The animated short was made at Blur Studio in 2004 – and it’s crazy fun.
If you saw and loved Sonic the Hedgehog this weekend, I’d definitely recommend checking out director Jeff Fowler’s animated short film, Gopher Broke.
Executive produced by Deadpool and Terminator: Dark Fate director (and Blur Studio co-founder) Tim Miller – who is also an executive producer on Sonic – Gopher Broke was an internal Blur project about a hungry gopher that ended up getting nominated for an Academy Award for Best Animated Short Film.
Now, here’s the crazy thing – it’s hard to watch a full version of Gopher Broke anywhere. It used to be available to buy for $1.99 on iTunes and a few years ago was streamed at a few places. However, you can buy it on DVD from The Animation Show of Shows, and if you search around YouTube you’ll also absolutely be able to find it. I’ve just embedded a short preview I have of the film, below.
Blur Studio crafted Gopher Broke with 3ds Max, using Dimension Design Animation Group’s Shag:Fur for the fur and SplutterFish’s Brazil Rendering System for rendering (Brazil was actually developed by two artists while they were in the R&D team at Blur). The short was composited with eyeon’s Digital Fusion.
I remember seeing Gopher Broke on one of the Stash DVDs, and watching it over and over. Then, it was a short that Discreet (then owner of 3ds Max) pushed on their website.

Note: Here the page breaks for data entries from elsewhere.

-- ==== Sys2Proof/Laws/PerInstr.lean ====
section
/-! SUPPORT. What is said of every instruction as syntax: one lemma per constructor. -/

namespace Sys2Proof.Laws.EncodedLength

/-- The first byte of the encoding alone decides its length, by the class in its high nibble, under every numbering
without repeats (R60, R72). -/
def Statement (i : Instr) : Prop :=
  ∀ c : Config, c.numbersDistinct = true →
    (encode c i).length = (Icode.ofNibble c (hiNibble ((encode c i).headD 0))).length

/-- The first byte names the class, and so the length. -/
theorem length_of_head (ic : Icode) (h : ic.legal = true) (fn : Nibble) (c : Config) (hc : c.numbersDistinct = true) :
    ic.length = (Icode.ofNibble c (hiNibble (byteOf (ic.nibble c) fn))).length := by
  rw [hiNibble_byteOf, ofNibble_nibble hc h]

theorem halt (fn : Nibble) : Statement (.halt fn) :=
  fun c => length_of_head .halt rfl _ c

theorem nop (fn : Nibble) : Statement (.nop fn) :=
  fun c => length_of_head .nop rfl _ c

theorem rrmovq (rA : RegId) (rB : RegId) : Statement (.rrmovq rA rB) :=
  fun c => length_of_head .rrmovq rfl _ c

theorem cmovle (rA : RegId) (rB : RegId) : Statement (.cmovle rA rB) :=
  fun c => length_of_head .rrmovq rfl _ c

theorem cmovl (rA : RegId) (rB : RegId) : Statement (.cmovl rA rB) :=
  fun c => length_of_head .rrmovq rfl _ c

theorem cmove (rA : RegId) (rB : RegId) : Statement (.cmove rA rB) :=
  fun c => length_of_head .rrmovq rfl _ c

theorem cmovne (rA : RegId) (rB : RegId) : Statement (.cmovne rA rB) :=
  fun c => length_of_head .rrmovq rfl _ c

theorem cmovge (rA : RegId) (rB : RegId) : Statement (.cmovge rA rB) :=
  fun c => length_of_head .rrmovq rfl _ c

theorem cmovg (rA : RegId) (rB : RegId) : Statement (.cmovg rA rB) :=
  fun c => length_of_head .rrmovq rfl _ c

theorem irmovq (fn : Nibble) (rA : RegId) (rB : RegId) (v : Word) : Statement (.irmovq fn rA rB v) :=
  fun c => length_of_head .irmovq rfl _ c

theorem rmmovq (fn : Nibble) (rA : RegId) (rB : RegId) (d : Word) : Statement (.rmmovq fn rA rB d) :=
  fun c => length_of_head .rmmovq rfl _ c

theorem mrmovq (fn : Nibble) (rA : RegId) (rB : RegId) (d : Word) : Statement (.mrmovq fn rA rB d) :=
  fun c => length_of_head .mrmovq rfl _ c

theorem addq (rA : RegId) (rB : RegId) : Statement (.addq rA rB) :=
  fun c => length_of_head .opq rfl _ c

theorem subq (rA : RegId) (rB : RegId) : Statement (.subq rA rB) :=
  fun c => length_of_head .opq rfl _ c

theorem andq (rA : RegId) (rB : RegId) : Statement (.andq rA rB) :=
  fun c => length_of_head .opq rfl _ c

theorem xorq (rA : RegId) (rB : RegId) : Statement (.xorq rA rB) :=
  fun c => length_of_head .opq rfl _ c

theorem jmp (dest : Word) : Statement (.jmp dest) :=
  fun c => length_of_head .jxx rfl _ c

theorem jle (dest : Word) : Statement (.jle dest) :=
  fun c => length_of_head .jxx rfl _ c

theorem jl (dest : Word) : Statement (.jl dest) :=
  fun c => length_of_head .jxx rfl _ c

theorem je (dest : Word) : Statement (.je dest) :=
  fun c => length_of_head .jxx rfl _ c

theorem jne (dest : Word) : Statement (.jne dest) :=
  fun c => length_of_head .jxx rfl _ c

theorem jge (dest : Word) : Statement (.jge dest) :=
  fun c => length_of_head .jxx rfl _ c

theorem jg (dest : Word) : Statement (.jg dest) :=
  fun c => length_of_head .jxx rfl _ c

theorem call (fn : Nibble) (dest : Word) : Statement (.call fn dest) :=
  fun c => length_of_head .call rfl _ c

theorem ret (fn : Nibble) : Statement (.ret fn) :=
  fun c => length_of_head .ret rfl _ c

theorem pushq (fn : Nibble) (rA : RegId) (rB : RegId) : Statement (.pushq fn rA rB) :=
  fun c => length_of_head .pushq rfl _ c

theorem popq (fn : Nibble) (rA : RegId) (rB : RegId) : Statement (.popq fn rA rB) :=
  fun c => length_of_head .popq rfl _ c

end Sys2Proof.Laws.EncodedLength
end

SplutterFish did, too.
Blur pushed some fun boundaries with its shorts – others I loved included In the Rough and Rockfish. And then there was The Goon movie in development for a long time (and which had a Kickstarter, where you can see some updates).
Finally, as I was searching around for a full version of Gopher Broke, I browsed Blur Studio’s vimeo page. There’s just such great work here in cinematics, VFX, commercials and shorts. Highly recommend checking it out.
Meanwhile, Sonic looks to have had a huge weekend which is fantastic news. There has been, of course, a whole lot of discussion about the character re-design and the impact on VFX artists. Clearly, Fowler (who shared this photo below of him in a photogrammetry scanning set-up during the making of Sonic) and the entire crew did an amazing job completing the film.